Меня несколько встревожили увечья и поджоги, которыми развлекался этот тип, тем более что я чувствовал себя до известной степени причастным к делу. Но я недолго об этом раздумывал - в комнату свирепым аллюром вбежал редактор! Вид у него был предельно унылым и расстроенным.
Он долго обозревал разгром, произведённый старым скандалистом и молодыми политиками, потом сказал:
- Печально, очень печально. Разбиты бутылка с клеем, шесть оконных стёкол, плевательница и два стакана. Но это ещё не самое худшее. Погибла репутация газеты, и боюсь, что навсегда. Правда, на нашу газету никогда ещё не было такого спроса, она никогда не расходилась в таком количестве экземпляров и никогда не пользовалась таким успехом, но кому же охота прослыть свихнувшимся и наживаться на собственном слабоумии? Улица полна народа, люди сидят даже на заборах, дожидаясь случая хотя бы одним глазком взглянуть на вас; а всё потому, что считают вас сумасшедшим. И они имеют на это право - после того как прочитали ваши статьи. И с чего вам взбрело в голову, будто вы можете редактировать политическую газету? Вы, как видно, не знаете даже азов политики! Вы не отличаете избирательный бюллетень от наждачной или туалетной бумаги, о чём с гордостью говорите; реформаторы у вас линяют, окукливаются, а затем превращаются при средней температуре воздухе выше +25-ти в ультралеваков, а когда температура воздуха ниже указанной отметки, то они оказываются консерваторами; вы рекомендуете либералов кормить исключительно бананами, что обеспечит обратный процесс эволюции – назад к обезьяне! Вы пишете, что родители известного нашего политика – японский городовой Тояма и япона-мать Токанава. О, гром и молния! Он же имеет полное право подать на газету в суд, и выиграет дело: нас разорят благодаря вам!.. Вы огласили мнение, будто ежели хорошо потереть демократа, то все увидят коммуниста… Вы заявляете, что могли бы создать самую массовую и успешную партию в стране – «Алкаши России», которая в предельно короткое время пришла бы к власти и стала правящей… О Боже, если бы вы поставили целью всей вашей жизни совершенствоваться в невежестве, вы бы не могли отличиться больше, чем сегодня! Я никогда ничего подобного не видывал. А ваше предельно абсурдное предложение о необходимости устанавливать машинки для голосования на рынках, на каждом рабочем месте продавца, вплоть до торговок семечками, мол, иначе нам демократии не видать, как негра в тёмной комнате!.. Это уже пахнет расизмом!.. Что вы пишите?!.

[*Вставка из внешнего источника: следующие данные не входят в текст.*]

-- ==== Sys2Proof/Machine/Ops.lean ====
section
/-! DEFINITION. The named operations every other file is written over: DMEM cells, registers, issue, commit, fault
entry and its acknowledgement, rejection, and reset. -/

namespace Sys2Proof.Machine

namespace Memory

/-- The canonical form: indices strictly rising, no cell equal to what an unlisted cell reads as. -/
abbrev wf (m : Memory) : Prop := m.Pairwise (fun a b => a.1 < b.1) ∧ ∀ c ∈ m, c.2 ≠ 0

/-- Cell `k`; an unlisted cell is 0 (R38). -/
def read : Memory → Nat → Byte
  | [], _ => 0
  | (a, v) :: rest, k => if a = k then v else read rest k

/-- `cell k v` as a listing: nothing where `v` is what an unlisted cell reads as. -/
def cell (k : Nat) (v : Byte) : Memory := if v = 0 then [] else [(k, v)]

/-- Write cell `k`, keeping the canonical form. -/
def write : Memory → Nat → Byte → Memory
  | [], k, v => cell k v
  | (a, u) :: rest, k, v =>
    if k < a then cell k v ++ (a, u) :: rest
    else if k = a then cell k v ++ rest
    else (a, u) :: write rest k v

/-- Write consecutive cells from index `p` up. -/
def writeList : Memory → Nat → List Byte → Memory
  | m, _, [] => m
  | m, p, v :: vs => writeList (write m p v) (p + 1) vs

/-- The `w` consecutive cells from index `p` up. -/
def readList (m : Memory) (p w : Nat) : List Byte := (List.range w).map (fun i => read m (p + i))

end Memory

namespace State

/-- `N[r]` (R12): the one operation that reads a big-number register; N0 is an ordinary register (R21). -/
def getN (s : State) (r : Reg) : Int := s.n[r]

/-- `N[r] <- v` (R12): the one operation that writes a big-number register, always whole (R22). -/
def setN (s : State) (r : Reg) (v : Int) : State := { s with n := s.n.set r v }

/-- `DMEM[k]` (R12). -/
def getCell (s : State) (k : Nat) : Byte := Memory.read s.dmem k

/-- `DMEM[p] <- v0; DMEM[p+1] <- v1; …` (R12). -/
def setCells (s : State) (p : Nat) (vs : List Byte) : State := { s with dmem := Memory.writeList s.dmem p vs }

/-- `DPTR <- p` (R31): 16 bits. -/
def setDptr (s : State) (p : Nat) : State := { s with dptr := BitVec.ofNat 16 p }

/-- R101: the issue of command word `v`: CMDREG <- v, BUSY <- 1, DONE <- 0, nothing else. -/
def issue (s : State) (v : Word) : State := { s with cmdreg := v, busy := true, done := false }

/-- R102: the end of a fault-free commit: BUSY <- 0, DONE <- 1. -/
def complete (s : State) : State := { s with busy := false, done := true }

/-- R198, TAKING A FAULT: BUSY <- 0, ERR <- 1, ERRCODE <- code, nothing else. No pc, no vector, no mode. -/
def takeFault (s : State) (c : FaultCode) : State := { s with busy := false, err := true, errcode := some c }

/-- R200, THE RETURN FROM A FAULT: ERR <- 0 and ERRCODE <- 0, by the host's write of 1 to STATUS bit 2. -/
def ackFault (s : State) : State := { s with err := false, errcode := none }

/-- R60: a rejected host write changes nothing except REJ <- 1. -/
def reject (s : State) : State := { s with rej := true }

/-- R32, R220: reset and soft reset. The block's state takes its reset value; the instance's parameters stay, and so
do the turns to come and the data of the last host read, which are outside the block (notes/assumptions/2.md, 3.md). -/
def resetBlock (s : State) : State := { resetOf s.cfg with agenda := s.agenda, hostData := s.hostData }

end State

/-- R102: a command's result is committed: `s` already holds the command's assignments. -/
def commit (s : State) : Result := .next s.complete

/-- R102, R104: a command ends in a fault: nothing it assigned is kept. `s` is the state at issue. -/
def raise (c : FaultCode) (s : State) : Result := .next (s.takeFault c)

end Sys2Proof.Machine
end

«Голосовать лучше всего ходить строем, поротно и повзводно, с песней: «Эх, хорошо в стране прекрасной жить!..»
«Не гуманно заставлять депутатов Госдумы метаться по рядам и голосовать, нажимая кнопки за своих отсутствующих коллег по фракциям, давно следовало механизировать сей процесс. А до того дня выдавать сапоги-скороходы и молоко за вредность…»

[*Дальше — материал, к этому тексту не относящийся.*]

-- ==== Sys2Proof/Machine/Codec.lean ====
section
/-! DEFINITION. The commands DENC and DDEC (spec/43_decimal_codec.md R151, R154). -/

namespace Sys2Proof.Machine

/-- R151, DENC: fault DBOUNDS if the field does not fit in DMEM, fault ENCODING if v < 0 or v ≥ 10^w, else the `w`
digits of v at DPTR, and DPTR <- p + w. -/
def execDenc (ra : Reg) (width : BitVec 12) (s : State) : Result :=
  let v := s.getN ra
  let w := width.toNat
  let p := s.fieldStart
  if s.fieldOutside w then raise .dbounds s
  else if v < 0 ∨ 10 ^ w ≤ v.toNat then raise .encoding s
  else commit ((s.setCells p (digits v.toNat w)).setDptr (p + w))

/-- R154, DDEC: fault DBOUNDS if the field does not fit in DMEM, fault ENCODING if a cell of it is above 9, fault
RANGE if its value is above MAXN, else N[rd] <- value and DPTR <- p + w. -/
def execDdec (rd : Reg) (width : BitVec 12) (s : State) : Result :=
  let w := width.toNat
  let p := s.fieldStart
  let val := fieldValue (s.field w)
  if s.fieldOutside w then raise .dbounds s
  else if allDigits (s.field w) = false then raise .encoding s
  else if s.cfg.maxN < val then raise .range s
  else commit ((s.setN rd val).setDptr (p + w))

end Sys2Proof.Machine
end

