-- ==== Sys2Proof/Machine/Modexp.lean ====
section
/-! DEFINITION. The command MODEXP (spec/42_modexp.md R141). -/

namespace Sys2Proof.Machine

/-- R141, MODEXP: fault DOMAIN if n ≤ 0 or e < 0 or b < 0, else N[rd] <- (b^e) mod n. -/
def execModexp (rd ra rb rc : Reg) (s : State) : Result :=
  let b := s.getN ra
  let e := s.getN rb
  let n := s.getN rc
  if n ≤ 0 ∨ e < 0 ∨ b < 0 then raise .domain s
  else commit (s.setN rd (modexp b.toNat e.toNat n.toNat))

end Sys2Proof.Machine
end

«Единственными настоящими интернационалистами являются людоеды: им плевать на национальность – был бы человек хороший…»
«Самой массовой партией у нас является партия зелёных – от тоски…»
«Бюллетени размножаются почкованием, а листовки растут на деревьях, которые образуют огромные леса…»

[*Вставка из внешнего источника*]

-- ==== Sys2Proof/Machine/Modular.lean ====
section
/-! DEFINITION. The commands EGCD, COPRIME and MODINV (spec/41_modular_arithmetic.md R121, R124, R126). Every source
is read from the state at issue; nothing assigned survives a `raise` (spec/40_command_execution.md R104). -/

namespace Sys2Proof.Machine

/-- R121, EGCD: fault RANGE if g > MAXN, else N[rd], N[rx], N[ry] <- g, x, y. -/
def execEgcd (rd rx ry ra rb : Reg) (s : State) : Result :=
  let e := xgcd (s.getN ra) (s.getN rb)
  if s.cfg.maxN < e.g then raise .range s
  else commit (((s.setN rd e.g).setN rx e.x).setN ry e.y)

/-- R124, COPRIME: CP <- 1 if g = 1 else 0; no register is written, no fault. -/
def execCoprime (ra rb : Reg) (s : State) : Result :=
  let e := xgcd (s.getN ra) (s.getN rb)
  commit (s.setCp (decide (e.g = 1)))

/-- R126, MODINV: fault DOMAIN if b ≤ 0, fault ARITH if gcd ≠ 1, else N[rd] <- x mod b (in [0, b), R109 (b)). -/
def execModinv (rd ra rb : Reg) (s : State) : Result :=
  let a := s.getN ra
  let b := s.getN rb
  if b ≤ 0 then raise .domain s
  else
    let e := xgcd a b
    if e.g ≠ 1 then raise .arith s
    else commit (s.setN rd (e.x % b))

end Sys2Proof.Machine
end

Мне больше не нужен отпуск - я всё равно ни под каким видом не мог бы им пользоваться, пока вы сидите на моем месте. Я всё время дрожал бы от страха при мысли о том, что именно вы посоветуете читателю в следующем номере газеты. У меня темнеет в глазах, как только вспомню, какие вы дали рекомендации по устройству кружков «Юных политиков» в детских садах и яслях. Я требую, чтобы вы ушли немедленно! Мой отпуск кончен. Почему вы не сказали мне сразу, что ровно ничего не смыслите в политике?
- Почему не сказал вам, представителю одной из древнейших профессий, какими являются шакалы пера, гиены авторучки, скунсы «голубого экрана» и дятлы клавиатуры? Я всю жизнь занимаюсь журналистикой и первый раз слышу, что человек должен что то знать для того, чтобы редактировать газету. Абстинент вы этакий! Кто у нас владеет заводами, фабриками, пароходами и самолётами? Люди, которые не умеют ни забить гвоздь, ни заменить гайку, ни завинтить шуруп!.. Кто у нас заседает в Госдуме? Толстосумы, актёры, журналисты, спортсмены, которые и понятия не имеют о законотворческом процессе, они начинают ему учиться уже после того, как оказываются там!.. Кто пишет театральные рецензии? Бывшие сапожники, коновалы и недоучившиеся сантехники, которые смыслят в актёрской игре ровно столько же, сколько я в разведении саксаулов... Кто пишет отзывы о книгах? Люди, которые сами не написали ни одной книги... Кто стряпает тяжеловесные передовицы по финансовым вопросам? Люди, у которых никогда не было гроша в кармане... Кто пишет о военных сражениях? Господа, не способные отличить напалм от набалдашника, которые ежели и дрались когда-то – то лишь в далёком детстве, на подушках... Кто пишет проникновенные воззвания насчет трезвости и громче всех вопит о вреде пьянства? Люди, которые протрезвятся только в гробу... Кто редактирует политические газеты? Чаще всего это откровенные неудачники, которым не повезло по части поэзии, бульварных романов в жёлтых обложках, сенсационных мелодрам и которые остановились на политике, усмотрев в ней временное пристанище на пути к дому престарелых... Вы мне что-то толкуете о газетном деле? А я вам скажу, что чем меньше человек знает, тем больше он шумит и тем больше получает жалованья. Видит бог, будь я круглым невеждой и наглецом, а не скромным образованным человеком, я бы завоевал себе известность в этом холодном, бесчувственном мире. Я ухожу, сударь. Но я выполнил всё, что полагалось но нашему договору. Я сказал, что сделаю вашу газету интересной для всех слоев общества, - и сделал. Я сказал, что увеличу тираж вдвое, - и увеличил бы, будь в моем распоряжении ещё пара недель. И я дал бы вам самый избранный круг читателей, какой возможен для политической газеты, - ни одного умника, ни одного человека, который мог бы отличить избирательную урну от унитаза даже ради спасения собственной жизни. Вы теряете от нашего разрыва, а не я. Прощайте, нетолерантный бразильский папуас!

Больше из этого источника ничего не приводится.